The largest landowners in 1436 numbered only 234. Of these, 51 great barons had landed income in total of £40,000 (an average of £768 a baron). The 183 greater knights with incomes over £100 had a total income of £38,000 (an average of £208 per knight). In aggregate, these landowners controlled roughly 45 percent of the acreage in England and 40 percent of the income from land in estates subject to the income tax. A greater baron might hold an estate of 8,000 to 9,000 acres or larger.32 Gray (1934, p. 630) reports, “All together 7,000 men in England, non-noble in status, enjoyed income from lands, rents, and annuities ranging from £5 to £400, most of these being from £5 to £100.” These 7,000 men controlled more than 70 percent of the land.
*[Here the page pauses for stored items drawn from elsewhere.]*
-- ==== Sys2Proof/Machine/Kernels.lean ====
section
/-!
DEFINITION. The registers of a thread, and the instruction words of kernels: which fields each opcode of 05 Table 5-4 uses, the checks of 05 R213 on a
word, and where a kernel's code lies in its image (05 R212).
-/
namespace Sys2Proof.Machine

/-! ## Registers (05 R190) -/

/-- Scalar register i; s0 reads as zero. -/
def rdS (th : Thread) (i : Nat) : Nat := if i = 0 then 0 else (th.s.getD i 0).toNat
/-- Put a value at place i of a register list, growing it with zeros. -/
def regSet {α : Type} (d : α) (l : List α) (i : Nat) (x : α) : List α :=
  if i < l.length then l.set i x else l ++ List.replicate (i - l.length) d ++ [x]
/-- Write scalar register i; a write to s0 is discarded. -/
def wrS (i n : Nat) (th : Thread) : Thread := if i = 0 then th else { th with s := regSet 0 th.s i (BitVec.ofNat 64 n) }
/-- Predicate register i; p0 reads as all ones. -/
def rdP (th : Thread) (i : Nat) : Nat := if i = 0 then 2 ^ 64 - 1 else (th.p.getD i 0).toNat
/-- Write predicate register i; a write to p0 is discarded. -/
def wrP (i n : Nat) (th : Thread) : Thread := if i = 0 then th else { th with p := regSet 0 th.p i (BitVec.ofNat 64 n) }
/-- Vector register i. -/
def rdV (th : Thread) (i : Nat) : Nat := (th.v.getD i 0).toNat
/-- Write vector register i. -/
def wrV (i n : Nat) (th : Thread) : Thread := { th with v := regSet 0 th.v i (BitVec.ofNat 1024 n) }
/-- Lane i of `w` bits. -/
def lane (w v i : Nat) : Nat := v / 2 ^ (w * i) % 2 ^ w
/-- A vector of lanes of `w` bits. -/
def ofLanes (w : Nat) (l : List Nat) : Nat := l.foldr (fun x acc => x % 2 ^ w + 2 ^ w * acc) 0
/-- The lanes of a register. -/
def lanesOf (w v : Nat) : List Nat := (List.range (1024 / w)).map (lane w v)

/-! ## Instruction words (05 R191, R213) -/

/-- How an opcode uses a register field (05 R191). -/
inductive Use where
  | no
  | s
  | v
  | p
  | t
  deriving DecidableEq, Repr

/-- The fields an opcode uses under a MOD value: registers and the mask of IMM24 bits. -/
structure OpUse where
  d : Use := .no
  a : Use := .no
  b : Use := .no
  c : Use := .no
  imm : Nat := 0
  deriving DecidableEq, Repr

/-- The field use of an opcode under a MOD value, and none where the pair is reserved or system-only (05 Table 5-4). -/
def opUse (op mod : Nat) : Option OpUse :=
  let all := 0xFFFFFF
  let on (ok : Bool) (u : OpUse) : Option OpUse := if ok then some u else none
  match op with
  | 0x00 => on (mod == 0) {}
  | 0x01 => on (mod == 0) {}
  | 0x02 => on (decide (mod ≤ 2)) { imm := all }
  | 0x10 | 0x11 => on (decide (mod ≤ 1)) { d := .s, a := .s, b := .s }
  | 0x12 => on (mod == 0) { d := .s, a := .s, b := .s }
  | 0x13 => on (decide (mod ≤ 3)) { d := .s, a := .s, b := .s }
  | 0x14 | 0x15 | 0x16 => on (mod == 0) { d := .s, a := .s, b := .s }
  | 0x17 | 0x18 | 0x19 => on (decide (mod ≤ 1)) { d := .s, a := .s, b := .s }
  | 0x1A | 0x1B => on (decide (mod ≤ 1)) { d := .s, a := .s, b := .s }
  | 0x1C => on (mod == 0) { d := .s, a := .s, imm := all }
  | 0x1D | 0x1E => on (mod == 0) { d := .s }
  | 0x1F => on (decide (mod ≤ 5)) { d := .p, a := .s, b := .s }
  | 0x20 => on (decide (mod ≤ 5)) { d := .p, a := .s, imm := all }
  | 0x21 => on (mod == 0) { d := .s, a := .s, b := .s, c := .p }
  | 0x22 => on (decide (mod ≤ 3)) { d := .p, a := .p, b := .p }
  | 0x23 => on (mod == 0) { d := .s }
  | 0x24 => on (mod == 0) { d := .s, imm := 0x7 }
  | 0x40 | 0x41 | 0x42 => on (decide (mod ≤ 3)) { d := .v, a := .v, b := .v }
  | 0x43 => on (decide (mod ≤ 1)) { d := .v, a := .v, b := .v, c := .v }
  | 0x44 | 0x45 => on (decide (mod ≤ 2)) { d := .v, a := .v, b := .v }
  | 0x46 => on (decide (mod ≤ 1)) { d := .v, a := .v, b := .v }
  | 0x47 => on (decide (mod ≤ 1)) { d := .v, a := .v }
  | 0x48 => on (decide (mod ≤ 1)) { d := .v, a := .v, imm := 0x3 }
  | 0x49 => on (mod == 0) { d := .v, a := .v, imm := 0x1FFFF }
  | 0x4A => on (decide (mod < 12)) { d := .p, a := .v, b := .v }
  | 0x4B => on (decide (mod ≤ 2)) { d := .v, a := .v, b := .v, c := .p }
  | 0x4C => on (decide (mod ≤ 2)) { d := .v, a := .v, b := .v, imm := 0x3 }
  | 0x4D => on (decide (mod ≤ 2)) { d := .v, a := .v, b := .v, imm := 0x3 }
  | 0x4E => on (decide (mod ≤ 1)) { d := .v, a := .s }
  | 0x4F => on (decide (mod ≤ 2)) { d := .v }
  | 0x50 => on (mod == 0 || mod == 2) { d := .s, a := .v }
  | 0x51 => on (mod == 0 || mod == 2) { d := .v, a := .v, b := .v, c := .v }
  | 0x52 => on (mod == 0) { d := .s, a := .v, imm := 0x3 }
  | 0x53 => on (decide (mod ≤ 2)) { d := .v, a := .v }
  | 0x54 => on (decide (mod ≤ 6) && mod != 3) { d := .v, a := .v }
  | 0x80 => on (decide (mod ≤ 7)) { d := if mod = 0 then .v else .s, a := .s, imm := all }
  | 0x81 => on (decide (mod ≤ 4)) { a := .s, b := if mod = 0 then .v else .s, imm := all }
  | 0x82 => on (mod == 0) { d := .v, a := .s, b := .v }
  | 0x83 => on (decide (mod ≤ 7)) { d := if mod = 0 then .v else .s, a := .s, imm := all }
  | 0x84 => on (decide (mod ≤ 4)) { a := .s, b := if mod = 0 then .v else .s, imm := all }
  | 0x85 => on (decide (mod ≤ 7)) { d := .s, a := .s, b := .s, c := if mod = 7 then .s else .no }
  | 0x86 => on (decide (mod ≤ 5)) (if mod ≤ 1 then { a := .s, b := .s, c := .s } else { a := .s })
  | 0x87 => on (mod == 0) { imm := all }
  | 0x88 => on (mod == 0) { imm := 0x1F }
  | 0xA0 | 0xA1 | 0xA2 => on (mod == 0) { a := .s, imm := 0x1FFFF }
  | 0xA3 => on (mod == 0) { d := .p, a := .s, imm := 0x1FFFF }
  | 0xA4 | 0xA5 => on (mod == 0) { a := .s, imm := 0xFFF }
  | 0xA6 => on (mod == 0) { d := .p, a := .s, imm := 0xFFF }
  | 0xA7 => on (mod == 0) { a := .v, b := .s }
  | 0xA8 => on (mod == 0) { a := .v }
  | 0xC0 => on (decide (mod ≤ 1)) { d := .t }
  | 0xC1 => on (mod == 0) { d := .t, a := .s, b := .s, c := .s, imm := all }
  | 0xC2 => on (mod == 0) { d := .t, a := .s, b := .s, c := .s, imm := 0x3FFFF }
  | 0xC3 => on (mod == 0) { d := .v, imm := 0x7 }
  | 0xD0 => on (decide (mod ≤ 2)) { d := .v, a := .s, b := .v, c := .v }
  | _ => none

/-- How many vector registers an opcode writes or reads from its first one (VPACK, VUNPK, TRD, SMP by channels). -/
def vSpan (op mod : Nat) : Nat × Nat :=
  if op = 0x53 then (1, if mod = 0 then 4 else if mod = 1 then 2 else 8)
  else if op = 0x54 then ((if mod % 4 = 0 then 4 else if mod % 4 = 1 then 2 else 8), 1)
  else if op = 0xC3 then (8, 1) else (1, 1)

/-- A register field is well formed for its use: vector bit [5] zero and below VREGS, predicate bits [5:3] zero. -/
def regOk (u : Use) (vregs span x : Nat) : Bool :=
  match u with
  | .no => x == 0
  | .s => true
  | .v => decide (x < 32) && decide (x + span ≤ vregs)
  | .p => decide (x < 8)
  | .t => decide (x < 8)

/-- The operand pair of a TMM is permitted by 03 R109 or R117, of codes 0x01–0x08 of 04 Table 4-7. -/
def tmmPairOk (a b : Nat) : Bool :=
  let int8 := fun x => x == 1 || x == 2
  let int4 := fun x => x == 3 || x == 4
  let fp8 := fun x => x == 5 || x == 6
  ((int8 a || int4 a) && (int8 b || int4 b)) || (fp8 a && fp8 b) || (a == 7 && b == 7) || (a == 8 && b == 8)

/-- Immediate codes that an opcode defines (05 Table 5-4): VFN, VLOG, VSH, VCVT, TMM. -/
def immOk (op imm : Nat) : Bool :=
  if op = 0x4C then decide (imm % 4 ≤ 2)
  else if op = 0x4D then decide (imm % 4 ≤ 2)
  else if op = 0x49 then
    let src := imm % 256; let dst := imm / 256 % 256
    let fc := fun x => decide (5 ≤ x) && decide (x ≤ 9)
    ((src == 9 && (fc dst || dst == 0x0A)) || (dst == 9 && (fc src || src == 0x0A)))
  else if op = 0xC1 then tmmPairOk (imm / 2 ^ 20 % 16) (imm / 2 ^ 16 % 16)
  else true

/-- A word's opcode, MOD and fields are all defined, the fields it does not use zero, its registers in range
(05 R191, R213 cases 3 and 6). -/
def wordOkFor (op : Nat) (f : KFields) (vregs : Nat) : Bool :=
  match opUse op f.mod.toNat with
  | none => false
  | some u =>
    let m := f.mod.toNat
    let sp := vSpan op m
    if op = 0x1D then decide (imm36 f < 2 ^ 36) && f.a == 0
    else if op = 0x1E then decide (imm36 f < 2 ^ 32) && f.a == 0
    else
      regOk u.d vregs sp.1 f.dst.toNat && regOk u.a vregs sp.2 f.a.toNat && regOk u.b vregs 1 f.b.toNat
        && regOk u.c vregs 1 f.c.toNat && f.imm.toNat &&& u.imm == f.imm.toNat && immOk op f.imm.toNat

/-- The timing-visible instructions of 05 R214. -/
def timingVisible (op : Nat) (f : KFields) : Bool :=
  op == 0x23 || op == 0x24 || op == 0xA3 || op == 0xA6
    || (op == 0x85 && (f.dst != 0 || f.mod == 5 || f.mod == 6 || f.mod == 7))

/-! ## The image's sections and its kernels (04 Tables 4-1 to 4-3, 05 R212) -/

/-- Offset, length and count of an image's section of a type (04 Table 4-2). -/
def imgSection (b : Bytes) (ty : Nat) : Option (Nat × Nat × Nat) :=
  ((List.range (fld b 5 1)).find? (fun k => fld b (128 + 16 * k) 1 == ty)).map
    (fun k => (fld b (128 + 16 * k + 4) 4, fld b (128 + 16 * k + 8) 4, fld b (128 + 16 * k + 12) 4))
/-- The bytes of a section; none where the image has no such section. -/
def imgBytes (b : Bytes) (ty : Nat) : Bytes :=
  match imgSection b ty with
  | some (o, l, _) => slice b o l
  | none => []
/-- A kernel record (05 Table 5-9). -/
structure KernelRec where
  kind : Nat := 0
  timing : Bool := false
  threads : Nat := 0
  vregs : Nat := 0
  store : Nat := 0
  entry : Nat := 0
  codeOffset : Nat := 0
  codeLength : Nat := 0
  deriving DecidableEq, Repr
/-- Record k of a KERNELS section. -/
def kernelRec (sec : Bytes) (k : Nat) : KernelRec :=
  let o := 16 + 32 * k
  { kind := fld sec o 1 % 16, timing := (fld sec o 1).testBit 7, threads := fld sec (o + 4) 1, vregs := fld sec (o + 5) 1,
    store := fld sec (o + 12) 4, entry := fld sec (o + 16) 4, codeOffset := fld sec (o + 20) 4, codeLength := fld sec (o + 24) 4 }
/-- Kernels of a section. -/
def kernelCount (sec : Bytes) : Nat := fld sec 0 4
/-- The instruction word at a byte offset of a kernel's code. -/
def kernelWord (sec : Bytes) (k pc : Nat) : Nat := fld sec ((kernelRec sec k).codeOffset + pc) 8

/-- An accepted kernel's code obeys 05 R213 cases 2 to 8. -/
def kernelCodeOk (sec : Bytes) (k : Nat) : Bool :=
  let r := kernelRec sec k
  let n := r.codeLength / 8
  decide (r.threads * r.vregs ≤ 1024) && decide (r.entry < r.codeLength) &&
  ((List.range n).all (fun i =>
    let w := kernelWord sec k (8 * i)
    let op := w / 2 ^ 56
    let f := kfields w
    wordOkFor op f r.vregs
      && (op != 0x02 || (let t := 8 * (i : Int) + 8 * immS f; decide (0 ≤ t) && decide (t < r.codeLength)))
      && (op != 0xA7 && op != 0xA8 || r.kind == 1)
      && (r.timing || !timingVisible op f))) &&
  (let w := kernelWord sec k (8 * (n - 1))
   w / 2 ^ 56 == 0x01 || (w / 2 ^ 56 == 0x02 && (kfields w).pred == 0 && !(kfields w).pneg))
/-- The section obeys 05 R212 and its records their ranges (case 1 of 05 R213). -/
def kernelSectionOk (sec : Bytes) : Bool :=
  let n := kernelCount sec
  decide (1 ≤ n) && decide (n ≤ 256) && allZero (slice sec 4 12) && decide (16 + 32 * n ≤ sec.length)
/-- A record's own ranges and its code area (05 R212, Table 5-9). -/
def kernelRecOk (sec : Bytes) (k : Nat) : Bool :=
  let r := kernelRec sec k
  let o := 16 + 32 * k
  decide (r.kind ≤ 2) && fld sec o 1 &&& 0x70 == 0 && allZero (slice sec (o + 1) 3) && allZero (slice sec (o + 6) 6)
    && allZero (slice sec (o + 28) 4)
    && decide (1 ≤ r.threads) && decide (r.threads ≤ 64) && (r.vregs == 8 || r.vregs == 16 || r.vregs == 24 || r.vregs == 32)
    && decide (r.store % 64 = 0) && decide (r.store ≤ 196608) && decide (r.entry % 8 = 0)
    && decide (r.codeOffset % 64 = 0) && decide (r.codeLength % 8 = 0) && decide (8 ≤ r.codeLength) && decide (r.codeLength ≤ 65536)
    && decide (16 + 32 * kernelCount sec ≤ r.codeOffset) && decide (r.codeOffset + r.codeLength ≤ sec.length)
    && (List.range k).all (fun j =>
      let q := kernelRec sec j
      decide (r.codeOffset + r.codeLength ≤ q.codeOffset) || decide (q.codeOffset + q.codeLength ≤ r.codeOffset))
/-- The first kernel that 05 R213 rejects; none when the section is accepted. -/
def kernelReject (sec : Bytes) : Option Nat :=
  if !kernelSectionOk sec then some 0
  else (List.range (kernelCount sec)).find? (fun k => !(kernelRecOk sec k && kernelCodeOk sec k))

end Sys2Proof.Machine
end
The numbers are consistent with other estimates.
Hicks noted that only forty-eight barons had hereditary rights to be called to parliament in 1388. McFarlane reports that 102 barons were summoned to parliament in 1300 and another 34 had been summoned in or after 1295. Appendix Table 3.2 gives the numbers of individuals called to parliament by twenty-five-year intervals from 1300 to 1475. The greatest number was 147 and the lowest number 71, which is a rough estimate of the number of magnates, great landowners, and nobles over the two centuries.
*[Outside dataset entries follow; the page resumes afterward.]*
-- ==== Sys2Proof/Machine/CoreMemory.lean ====
section
/-!
DEFINITION. Core-store and ward-memory instructions of 05 Table 5-4 and the copies of 05 R211. A store, and an atomic's
memory effect, take place at issue; a load's value is read at issue and delivered by VAULT_REPLY (log 9).
-/
namespace Sys2Proof.Machine

/-- Size in bytes of a MOD of LDC and LDW. -/
def ldSize (m : Nat) : Nat :=
  if m = 0 then 128 else if m = 1 ∨ m = 5 then 1 else if m = 2 ∨ m = 6 then 2 else if m = 3 ∨ m = 7 then 4 else 8
/-- Alignment of a MOD: 16 for the vector form, else the size. -/
def ldAlign (m : Nat) : Nat := if m = 0 then 16 else ldSize m
/-- The register value a loaded byte string gives. -/
def ldValue (m : Nat) (b : Bytes) : Nat := if 5 ≤ m then trunc 64 (sext (8 * ldSize m) (leNat b)) else leNat b
/-- s[a] + IMM24 modulo 2^64. -/
def effAddr (th : Thread) (f : KFields) : Nat := trunc 64 ((rdS th f.a.toNat : Int) + immS f)
/-- KERNEL_FAULT reasons of 05 Table 5-11. -/
def kfStoreRange : Nat := 0x01
def kfWardRange : Nat := 0x02
def kfAlign : Nat := 0x03
def kfLatchRange : Nat := 0x04
def kfHaspRange : Nat := 0x05
def kfHaspOverflow : Nat := 0x06
def kfAccType : Nat := 0x07
def kfTexDesc : Nat := 0x08
def kfCopyDesc : Nat := 0x09
def kfWaitLimit : Nat := 0x0A

/-- The fault of a core-store access, if any. -/
def storeBad (k : Task) (a n al : Nat) : Option (Nat × Nat) :=
  if !storeIn k a n then some (kfStoreRange, a % 2 ^ 48) else if a % al ≠ 0 then some (kfAlign, a) else none
/-- The ward of a task's context. -/
def taskWard (s : State) (k : Task) : Nat := ((ctxOf s k.slot).map (·.ward)).getD 0
/-- The fault of a ward-memory access, if any. -/
def wardBad (s : State) (k : Task) (a n al : Nat) (write : Bool) : Option (Nat × Nat) :=
  if !ctxMapped (wardOf s (taskWard s k)) k.slot a n write then some (kfWardRange, a % 2 ^ 48)
  else if a % al ≠ 0 then some (kfAlign, a) else none
/-- Write a loaded value to the destination of a MOD. -/
def wrLoad (m d v : Nat) (th : Thread) : Thread := if m = 0 then wrV d v th else wrS d v th

/-- LDC: core-store load. -/
def execLdc (t : ThreadRef) (f : KFields) (s : State) : Out :=
  issue 0x80 t f .me 1 s (fun th k s1 =>
    let m := f.mod.toNat
    let a := effAddr th f
    if !guard0 th f then s1
    else orFault th k (storeBad k a (ldSize m) (ldAlign m)) s
      (modThread t (wrLoad m f.dst.toNat (ldValue m (storeRead k a (ldSize m)))) s1))
/-- The bytes of a vector store with their enabled lanes: (offset, 4 bytes) of each. -/
def laneStores (th : Thread) (f : KFields) : List (Nat × Bytes) :=
  ((List.range 32).filter (fun i => (guardOf th f).testBit i)).map (fun i => (4 * i, natLe 4 (vLane i)))
where vLane (i : Nat) : Nat := lane 32 (rdV th f.b.toNat) i
/-- What a store writes: offsets and bytes. -/
def stores (th : Thread) (f : KFields) : List (Nat × Bytes) :=
  if f.mod = 0 then laneStores th f else [(0, natLe (ldSize f.mod.toNat) (rdS th f.b.toNat))]
/-- STC: core-store store of v[b] or s[b]. -/
def execStc (t : ThreadRef) (f : KFields) (s : State) : Out :=
  issue 0x81 t f .me 1 s (fun th k s1 =>
    let m := f.mod.toNat
    let a := effAddr th f
    if !guard0 th f then s1
    else orFault th k (storeBad k a (ldSize m) (ldAlign m)) s
      ((stores th f).foldl (fun s w => storeWrite th.task (a + w.1) w.2 s) s1))
/-- LDCX: gather; disabled lanes take no part. -/
def execLdcx (t : ThreadRef) (f : KFields) (s : State) : Out :=
  issue 0x82 t f .me 2 s (fun th k s1 =>
    let g := guardOf th f
    let addr := fun i => (rdS th f.a.toNat + lane 32 (rdV th f.b.toNat) i) % 2 ^ 64
    let bad := (List.range 32).findSome? (fun i => if g.testBit i then storeBad k (addr i) 4 4 else none)
    if !guard0 th f then s1
    else orFault th k bad s
      (modThread t (wrLanes 32 g f.dst.toNat (fun i => leNat (storeRead k (addr i) 4))) s1))
/-- Is a ward address in staging memory? -/
def stagingAddr (w : Ward) (addr : Nat) : Bool := ((allocAt w addr).map (fun a => inStaging a.kind)).getD false
/-- The vault channel of a ward address. -/
def channelAt (w : Ward) (addr : Nat) : Nat :=
  match allocAt w addr with
  | some a => granuleChannel a (addr / 2 ^ 18 - a.base)
  | none => 0
/-- Traffic of n requests of 64 bytes of a task on a core, reading or writing: requests, hits and misses, port bytes, and
the bytes that move between the vault cache and the channels. Whether the cache serves a request is the device's own
affair: a free value (log 2). -/
def vaultTraffic (core : Nat) (k : Task) (ward addr n : Nat) (write : Bool) (s : State) : State :=
  let who := some (whoOf k)
  let w := wardOf s ward
  if n = 0 then s
  else if stagingAddr w addr then portBytes core (if write then 3 else 2) (64 * n) s
  else
    let d := drawFree s
    let miss := d.1.toNat.testBit 0
    let s1 := portBytes core (b2n write) (64 * n) (tally core 0x028 n who d.2)
    if miss then
      tallyChip (0x228 + b2n write) (channelAt w addr) (64 * n) (some ward)
        (chargeVault k.slot (if write then 0 else 64 * n) (if write then 64 * n else 0) (tally core 0x02A n who s1))
    else tally core 0x029 n who s1
/-- Begin a vault request whose value is delivered later. -/
def request (t : ThreadRef) (k : Task) (d : Dest) (value addr : Nat) (s : State) : State :=
  let d' := if d = .s 0 then .none else d
  vaultTraffic t.core k (taskWard s k) addr (match d with | .v _ => 2 | _ => 1) false
    (modCore t.core (fun c => { c with
      vreqs := tput c.vreqs (freeKeyFrom c.vreqs 0)
        { thread := t.slot, dest := d', value := value, addr := addr, slot := k.slot, gen := k.gen }
      threads := tmod c.threads t.slot (fun th =>
        { th with pendingDest := if d' = .none then th.pendingDest else th.pendingDest ++ [d'] }) }) s)
/-- LDW: ward-memory load. -/
def execLdw (t : ThreadRef) (f : KFields) (s : State) : Out :=
  issue 0x83 t f .me (requestsOf 0x83 f) s (fun th k s1 =>
    let m := f.mod.toNat
    let a := effAddr th f
    let d : Dest := if m = 0 then .v f.dst.toNat else .s f.dst.toNat
    if !guard0 th f then s1
    else orFault th k (wardBad s k a (ldSize m) (ldAlign m) false) s
      (request t k d (ldValue m (wardRead (wardOf s (taskWard s k)) a (ldSize m))) a s1))
/-- The new value that an ATOM stores, of old x, operand y and comparand z (05 Table 5-4). -/
def atomNew (m x y z : Nat) : Nat :=
  if m = 0 then (x + y) % 2 ^ 32
  else if m = 1 then (if s32 x ≤ s32 y then x else y)
  else if m = 2 then (if s32 x ≤ s32 y then y else x)
  else if m = 3 then x ||| y
  else if m = 4 then x &&& y
  else if m = 5 then add32 x y
  else if m = 6 then y
  else if x = z then y else x
/-! ## Stores and atomics of one fabric cycle (05 R199) -/

/-- Write the bytes of an operation. -/
def writeAll (wd : Nat) (l : List (Nat × Bytes)) (s : State) : State := l.foldl (fun s w => wardWrite wd w.1 w.2 s) s
/-- Do two operations write a byte in common? -/
def opsMeet (a b : WardOp) : Bool :=
  a.ward == b.ward && a.writes.any (fun x => b.writes.any (fun y => decide (x.1 < y.1 + y.2.length) && decide (y.1 < x.1 + x.2.length)))
/-- An operation comes after another one of its fabric cycle: a higher logical core, or its higher thread slot. -/
def opLater (a b : WardOp) : Bool := decide (b.core < a.core) || (a.core == b.core && decide (b.slot < a.slot))
/-- The operations of this fabric cycle that come after a new one, where one of them meets it: they are done again after it. -/
def laterOps (o : WardOp) (s : State) : List WardOp :=
  let l := s.cycleOps.filter (fun p => p.at_ / 8 == s.now / 8 && opLater p o)
  if l.any (opsMeet o) then l else []
/-- Carry out an operation: an atomic's value, its new one and what its request returns, follow from what stands there now. -/
def doOp (o : WardOp) (s : State) : WardOp × State :=
  let w := wardOf s o.ward
  let before := o.writes.map (fun x => (x.1, wardRead w x.1 x.2.length))
  match o.atom with
  | none => ({ o with before := before }, writeAll o.ward o.writes s)
  | some (m, y, z, req) =>
    let a := (o.writes.map (·.1)).headD 0
    let old := leNat (wardRead w a 4)
    let n := [(a, natLe 4 (atomNew m old y z))]
    ({ o with before := before, writes := n },
     modCore o.core (fun c => { c with vreqs := tmod c.vreqs req (fun r => { r with value := old }) }) (writeAll o.ward n s))
/-- A store or atomic takes effect among those of its fabric cycle, in order of logical core and thread slot. -/
def doInCycle (o : WardOp) (s : State) : State :=
  let late := laterOps o s
  let s1 := late.reverse.foldl (fun s p => writeAll p.ward p.before s) s
  let r := doOp o s1
  let q := late.foldl (fun (acc : List WardOp × State) p => let d := doOp p acc.2; (acc.1 ++ [d.1], d.2)) ([], r.2)
  let now := s.cycleOps.filter (fun p => p.at_ / 8 == s.now / 8)
  let after := if late.isEmpty then now.filter (fun p => opLater p o) else q.1
  { q.2 with cycleOps := now.filter (fun p => !opLater p o) ++ r.1 :: after }
/-- STW: ward-memory store. -/
def execStw (t : ThreadRef) (f : KFields) (s : State) : Out :=
  issue 0x84 t f .me (if f.mod = 0 then 2 else 1) s (fun th k s1 =>
    let m := f.mod.toNat
    let a := effAddr th f
    if !guard0 th f then s1
    else orFault th k (wardBad s k a (ldSize m) (ldAlign m) true) s
      (vaultTraffic t.core k (taskWard s k) a (if m = 0 then 2 else 1) true
        (doInCycle { at_ := s.now, ward := taskWard s k, core := t.core, slot := t.slot,
                     writes := (stores th f).map (fun w => (a + w.1, w.2)) } s1)))
/-- ATOM: a 32-bit atomic at ward address s[a]; the old value goes to s[d] unless d = 0. -/
def execAtom (t : ThreadRef) (f : KFields) (s : State) : Out :=
  issue 0x85 t f .me 1 s (fun th k s1 =>
    let a := rdS th f.a.toNat
    if !guard0 th f then s1
    else
      let y := rdS th f.b.toNat % 2 ^ 32; let z := rdS th f.c.toNat % 2 ^ 32
      let req := freeKeyFrom (coreOf s1 t.core).vreqs 0
      orFault th k (wardBad s k a 4 4 true) s
        (doInCycle { at_ := s.now, ward := taskWard s k, core := t.core, slot := t.slot, writes := [(a, [0, 0, 0, 0])],
                     atom := some (f.mod.toNat, y, z, req) }
          (request t k (.s f.dst.toNat) 0 a
            (modThread t (fun x => { x with irrevocable := true }) (vaultTraffic t.core k (taskWard s k) a 1 true s1)))))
Cooper also provides a distillation and interpretation of Gregory King’s estimates of the distribution of families by type in the later seventeenth century, shown in Appendix Table 3.3. Chamberlayne’s estimates of the number of Peers, Baronets, Knights, and Esquires and Gentlemen in 1692 are provided in Appendix Table 3.4.
32 This paragraph is based on Cooper (1983), pp. 17–19.